There are three real problems here:

  1. paymentProcessor.processPayment does too much. It needs to ask if the server is running, ask for a transaction manager, ask for a transaction, ask for a payment and ask if the payment is over balance.
  2. paymentProcessor.processPayment is also asking too much. It should be told what do rather than just being provided some interfaces and figuring out what to do.
  3. testCreditCardIsCharged is too vague – what conditions exactly are we testing that the credit card is charged? Are we just testing that it is charged? Are we testing that it is charged when the payment server is available? Are we testing that it is charged when the payment is over balance? In reality, they’re testing that a series of steps results in success rather that testing that the system behaves as expected under particular conditions.

How can we fix this?

Well, first of all, we should figure out what processPayment is doing and whether or not it can be split up. We don’t have the code, but judging by the mock’s behaviour – it does the following:

  1. Checks if the server is running
  2. Gets a payment object for the amount requested
  3. Checks if the payment is over-balance
  4. Calls pay () on the server

Steps 1 & 2 and 3 & 4 can really be split up into two separate functions. We’re going to make one method get our payment () object from the server and another method responsible paying if appropriate. So we have:

  1. Preconditions for being able to pay at all (server running, get objects)
  2. Preconditions for being able to pay the amount requested (not over balance)
  3. Postcondition (payment succeeded)

So lets do that:

public class PaymentProcessor
{
    public Transaction prepareTransaction (CreditCardServer server)
    {
        if (!server.isServerAvailable ())
            return null;

        return server.beginTransaction ().getTransaction ();
    }

    public Payment preparePayment (Transaction transaction,
                                   Money money)
    {
        return new Payment (transaction, money);
    }

    public void processPayment (CreditCardServer server,
                                Transaction transaction,
                                Payment payment)
    {
        if (!payment.isOverMaxBalance ())
            server.pay (transaction, payment);
    }

Now, we have three distinct methods which each do different things. Now we want to test them.
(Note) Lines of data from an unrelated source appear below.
/-- FWAIT_END (R255): the engine sees the OPB-th tick since the FWAIT began. -/
def execFwaitEnd (q : Fin 16) (s : State) : Out :=
  match fetchIns q.val (s.get (SEQ_PC_PC q.val)) s with
  | none => ok s
  | some w => whenOk (seqExecutes q.val s && insOpc w == 9 && s.get (SEQ_STAT_WAIT q.val) == 1 &&
        decide (max 1 (insOpb w) ≤ (eng q.val s).fticks)) s
      (seqNext q.val (insOps q.val w (setWait q.val 0 s)))

/-- SLU (R256). -/
def execSlu (q : Fin 16) (s : State) : Out :=
  ok (seqExec q.val 10 (fun w t =>
    let k := bits (insOpb w) 0 3
    runWait q.val w (t.get (SEQ_STAT_WAIT q.val) == 2) (beginSlu q.val k) (sluDone q.val) (finishSlu q.val k) t) s)

/-- SLU_TIMEOUT (R256): the request is withdrawn and the sequencer jumps; a grant in the same cycle wins. -/
def execSluTimeout (q : Fin 16) (s : State) : Out :=
  match fetchIns q.val (s.get (SEQ_PC_PC q.val)) s with
  | none => ok s
  | some w =>
    let n := bits (insOpb w) 3 13
    whenOk (seqExecutes q.val s && insOpc w == 10 && s.get (SEQ_STAT_WAIT q.val) == 2 && n != 0 &&
        decide (n ≤ (eng q.val s).sluTicks) && !sluDone q.val s) s
      (let t := raise 0x080B [⟨1, q.val⟩, ⟨1, bits (insOpb w) 0 3⟩] (withdrawSlu q.val s)
       seqGoto q.val (insOpa w) (insOps q.val w (setWait q.val 0 t)))

/-- SLUREL (R256). -/
def execSlurel (q : Fin 16) (s : State) : Out :=
  ok (seqExec q.val 11 (fun w => runVector q.val w (fun t => seqNext q.val (doSlurel q.val w t))) s)

/-- SETR (R250). -/
def execSetr (q : Fin 16) (s : State) : Out :=
  ok (seqExec q.val 12 (fun w => runVector q.val w (fun t => seqNext q.val (doSetr q.val w t))) s)

/-- CLRF (R247). -/
def execClrf (q : Fin 16) (s : State) : Out :=
  ok (seqExec q.val 13 (fun w => runVector q.val w (fun t => seqNext q.val (doClrf q.val w t))) s)

/-- DCLOSE (R258): a close marker behind every cycle queued before it. -/
def execDclose (q : Fin 16) (s : State) : Out :=
  ok (seqExec q.val 14 (fun w => runVector q.val w (fun t => seqNext q.val
    (modEng q.val (fun e => { e with
      markers := e.markers ++ [⟨e.enq, queuedCount q.val t - 1, t.get (SEQ_PC_PC q.val), bits (insOpb w) 0 12, none⟩] }) t))) s)

/-- MARK (R247). -/
def execMark (q : Fin 16) (s : State) : Out :=
  ok (seqExec q.val 15 (fun w => runVector q.val w (fun t => seqNext q.val (doMark q.val w t))) s)

/-- PREF (R259). -/
def execPref (q : Fin 16) (s : State) : Out :=
  ok (seqExec q.val 16 (fun w => runVector q.val w (fun t => seqNext q.val (beginLoad q.val (pageOf (insOpa w)) true t))) s)

/-- STOP (R247). -/
def execStop (q : Fin 16) (s : State) : Out :=
  ok (seqExec q.val 17 (fun w => runVector q.val w (endPattern q.val endDone 0)) s)

/-- ILLEGAL_OPCODE (R247 to R250): the pattern ends before an instruction that the tables do not define. -/
def execIllegalOpcode (q : Fin 16) (s : State) : Out :=
  match fetchIns q.val (s.get (SEQ_PC_PC q.val)) s with
  | none => ok s
  | some w => whenOk (seqExecutes q.val s && !insLegal w) s (endPattern q.val endIllegal 0 s)

end Sys2Proof.Machine
end

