-- ==== Sys2Proof/Machine/JetRun.lean ====
section
/-! DEFINITION. A Jet meets a DUT cycle: blocks, bad cycles, driven levels, sentinels and the compare result (R168 to R174,
R196, R202, R218, R243). -/
namespace Sys2Proof.Machine

/-- A channel with EN = 1 meets a period below a limit: its cause bits are set with event 0x0501 (R174). -/
def blockCheck (n per : Nat) (s : State) : State :=
  let new (c : Bool) (f : Fld) : Bool := c && !s.on f
  let r := new (overRate n per s) (JET_STAT_BLK_RATE n)
  let w := new (overWide n per s) (JET_STAT_BLK_WIDE n)
  let p := new (overSpare n per s) (JET_STAT_BLK_SPARE n)
  if r || w || p then
    let s := ((s.setIf r (JET_STAT_BLK_RATE n) 1).setIf w (JET_STAT_BLK_WIDE n) 1).setIf p (JET_STAT_BLK_SPARE n) 1
    let s := { s with jets := { s.jets with blockHeld := s.jets.blockHeld.erase n } }
    raise 0x0501 [⟨2, n⟩,
      ⟨1, s.get (JET_STAT_BLK_RATE n) + 2 * s.get (JET_STAT_BLK_WIDE n) + 4 * s.get (JET_STAT_BLK_SPARE n)⟩, frameItem s] s
  else s

/-- The first issued cycle numbered `k` that has no result of the channel yet. -/
def cycleFor (n k : Nat) (l : List Cyc) : Option Cyc :=
  l.find? (fun c => c.k == k && !c.res.any (fun r => r.ch == n))

/-- An issued cycle replaced. -/
def putCycle (q : Nat) (c : Cyc) (s : State) : State :=
  modEng q (fun e => { e with issued := e.issued.map (fun x => if x.n = c.n then c else x) }) s

/-- The site masks of a cycle: SEQ_SITE_OFF and SEQ_SITE_MASK as they rule cycles of its start (R244). -/
def cycleMasks (q : Nat) (c : Cyc) (s : State) : Nat × Nat := ((masksOf q c.n s).off, (masksOf q c.n s).mask)

/-- The symbol of a channel in a cycle; X for one that its sequencer's pin table does not name (R243). -/
def channelSymbol (q n : Nat) (c : Cyc) (s : State) : Nat :=
  match pinOf q n s with
  | some i => pinSymbol q i (cycleMasks q c s).1 c s
  | none => 6

/-- The data bit that K repeats: that of the channel's last DRIVE cycle. -/
def lastBit (q n : Nat) (s : State) : Bool := spGet n (eng q s).lastData != 0

/-- A cycle of an enabled channel: the block check, the bad-cycle count, the level driven last, a sentinel where one is
wanted, and the edges as placed. -/
def jetDrives (q n : Nat) (c : Cyc) (x : Nat) (s : State) : State :=
  let per := s.get (ET_PER_PERIOD q c.ts)
  let s := blockCheck n per s
  let bad := !jetBlocked n s && badCycle n c.ts s
  let d := symbolData x (lastBit q n s)
  let drive := symbolDrives x
  let s := if drive then modEng q (fun e => { e with lastData := spSet n (if d then 1 else 0) e.lastData }) s else s
  let s := if bad then countBad n c.ts s else s
  let s := { s with jets := { s.jets with
    bad := if bad then (if n ∈ s.jets.bad then s.jets.bad else s.jets.bad ++ [n]) else s.jets.bad.erase n } }
  let p := placeCycle n c drive d s
  let sent := !drive && symbolExpect x == 0 && sentWanted n s && sentEligible n c.ts per s
  let p := if sent then { p with sent := true, drive := sentinelEdges n c s } else p
  let s := if sent then countSentinel n s else s
  let lvl := if seqStopped q s then 0 else formatEnd drive (s.get (ET_TS_CFG_FMT n c.ts)) d
  { s with jets := { s.jets with placed := putPlaced p s.jets.placed, drv := spSet n lvl s.jets.drv } }

/-- The channel's compare result (R171 to R174, R202): forced to fail on a blocked or bad channel that strobes and expects;
a channel with EN 0 passes. -/
def jetResult (n : Nat) (c : Cyc) (x : Nat) (seen : Strobes) (s : State) : ChanRes :=
  let mode := s.get (JET_CFG_STROBE n)
  let cmp := s.on (JET_CFG_EN n) && mode != 3 && symbolExpect x != 0
  let forced := jetBlocked n s || decide (n ∈ s.jets.bad)
  ⟨n, cmp && (forced || strobeFails n mode (symbolExpect x) seen s), cmpCode (comparator n seen.c1 s), cmp,
    placeStrobe n c.n c.t (s.get (ET_TS_CMP_C1 n c.ts)) s / 4000 + 40⟩

/-- A channel meets the cycle numbered `k` of its sequencer. -/
def jetMeets (n k : Nat) (seen : Strobes) (s : State) : State :=
  let q := s.get (JET_CFG_SEQ n)
  match cycleFor n k (eng q s).issued with
  | none => s
  | some c =>
    let c := { c with started := true }
    let x := channelSymbol q n c s
    let s := if s.on (JET_CFG_EN n) then jetDrives q n c x s else s
    putCycle q { c with res := c.res ++ [jetResult n c x seen s] } s

/-- A sequencer's cycles are still played: its group is ON, or is LOWERING and runs out the cycles it started (R199, R268). -/
def seqPlays (q : Nat) (s : State) : Bool := domOn (seqDom q) s || domState (seqDom q) s == 3

/-- JET_CYCLE (R168, R171 to R174, R202, R218). -/
def execJetCycle (ch : Fin 512) (k : Nat) (seen : Strobes) (s : State) : Out :=
  whenOk (domRuns (bankDom ch.val) s && seqPlays (s.get (JET_CFG_SEQ ch.val)) s) s (jetMeets ch.val k seen s)

end Sys2Proof.Machine
end

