/-- The end of a secure pass, of whose words so many held a single-bit error. -/
def spPassEnd (singles : Nat) (s : State) : State :=
  let (n, first, c) := s.cluster.pass
  let lo := 65536 * n + first
  let l := s.cluster.bad.filter (fun k => decide (lo ≤ k) && decide (k < lo + c))
  let x := min singles (c - l.length)
  let s := forEach l (fun k t => spUncorr n (k % 65536) 63 t) (forNat x (fun _ t => spCorr t) s)
  let s := ((s.set SP_PASS_SUM_UNCORR (min l.length 65535)).set SP_PASS_SUM_CORR (min x 65535)).set SP_PASS_SUM_CHECKED c
  raise 0x1009 [⟨8, readFlds SP_PASS_SUM_fields s⟩] (s.set SP_PASS_GO 0)

/-- A write of SP_MARCH (R442). -/
def wrSpMarch (a : Agent) (v : Nat) (s : State) : Status × State :=
  let l := (List.range 16).filter (fun n => bit (SP_MARCH_BANKS.of v) n)
  if !a.core01 then (.denied, s)
  else if !SP_MARCH_GO.hit v then (.done, writeFlds SP_MARCH_fields v s)
  else if s.on SP_PASS_GO ∨ s.on SP_MARCH_GO ∨ l.any (fun n => !domOn (spDom n) s) then (.range, s)
  else (.done, { (writeFlds SP_MARCH_fields v s) with cluster := { s.cluster with march := l, keep := bit (SP_MARCH_PRESERVE.of v) 0 } })

/-- The contents of banks after a march has tested them all: restored, or every word 0. -/
def spMarchLoss (s : State) : State := if s.cluster.keep then s else forEach s.cluster.march spZero s

/-- Boot step 3 runs a destructive march on banks 0, 1, 14 and 15 once both pairs are ON, by the boot ROM's write of SP_MARCH (R442;
DESIGN CHOICE, notes/assumptions/51.md). -/
def bootMarch (s : State) : State :=
  if s.get BOOT_STAT_STAGE = 3 ∧ domOn 86 s ∧ domOn 93 s then (wrSpMarch ⟨0, .none⟩ 0x8000C003 s).2 else s

/-- A bank's result of a march. -/
def marchBank (l : List MarchResult) (n : Nat) (s : State) : State :=
  match l.find? (fun r => r.bank.val == n) with
  | some r =>
    if r.fails = 0 then
      ((((s.set (SP_MARCH_RES_ONECOL n) 0).set (SP_MARCH_RES_COL n) 0).set (SP_MARCH_RES_FAILS n) 0).set SP_MARCH_STAT_PASSED
        (putBit (s.get SP_MARCH_STAT_PASSED) n true))
    else
      ((((s.set (SP_MARCH_RES_ONECOL n) (if r.oneCol then 1 else 0)).set (SP_MARCH_RES_COL n) (if r.oneCol then min r.col 71 else 0)).set
        (SP_MARCH_RES_FAILS n) (min r.fails 65536)).set SP_MARCH_STAT_FAILED (putBit (s.get SP_MARCH_STAT_FAILED) n true))
  | none =>
    ((((s.set (SP_MARCH_RES_ONECOL n) 0).set (SP_MARCH_RES_COL n) 0).set (SP_MARCH_RES_FAILS n) 0).set SP_MARCH_STAT_PASSED
      (putBit (s.get SP_MARCH_STAT_PASSED) n true))

/-- The march ends (R442): a bank without a result of its own had no failing word. -/
def marchEnd (l : List MarchResult) (s : State) : State :=
  let s := (spMarchLoss s).set SP_MARCH_STAT_PASSED 0
  let s := forEach s.cluster.march (marchBank l) (s.set SP_MARCH_STAT_FAILED 0)
  raise 0x1008 [⟨2, s.get SP_MARCH_STAT_PASSED⟩, ⟨2, s.get SP_MARCH_STAT_FAILED⟩]
    { (s.set SP_MARCH_GO 0) with cluster := { s.cluster with march := [] } }

/-- SP_SECURE_PASS (R439): a write of SP_PASS. -/
def execSpSecurePass (a : Agent) (v : Nat) (s : State) : Out := ok (answered (wrSpPass a v s))

/-- SP_SECURE_PASS_END (R439). -/
def execSpSecurePassEnd (singles : Nat) (s : State) : Out := whenOk (s.on SP_PASS_GO) s (spPassEnd singles s)

/-- SP_MARCH (R442): a write of the register. -/
def execSpMarch (a : Agent) (v : Nat) (s : State) : Out := ok (answered (wrSpMarch a v s))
The first thing we want to test is that a payment which is not over-balance is paid:

public void testPaymentPaidIfNotOverBalance ()
{
    Payment payment = new Mock <Payment> ();
    when (payment, isOverMaxBalance ()).thenReturn (false);

    paymentProcessor.processPayment (mockServer,
                                     stubTransaction,
                                     payment);

    verify (mockServer, pay (stubTransaction, payment);
}

One assert done, two to go. Lets check that a non-active server does not give us a transaction to play with:

public void testNoTransactionIfServerNotOnline ()
{
    Mock <CreditCardServer> server = new Mock <CreditCardServer> ();
    assertThat (paymentProcessor.prepareTransaction (server),
                IsNull ());
}

And now make sure that we get a payment object from our transaction

public void testPaymentObtainedFromTransaction ()
{
    StubTransaction transaction;
    assertThat (paymentProcessor.preparePayment (transaction,
                                                 Money.dollars (500),
                NotNull ());
}

Our client code is going to be a little bit more involved now:

Transaction transaction = processor.prepareTransaction (server);
Payment payment = processor.preparePayment (transaction,
                                            Money.dollars (500));
processor.processPayment (server, transaction, payment);

On the other hand we now know what the process is going to be within the client, and testing PaymentProcess is not so involved anymore, because each of its parts only perform a very specific task.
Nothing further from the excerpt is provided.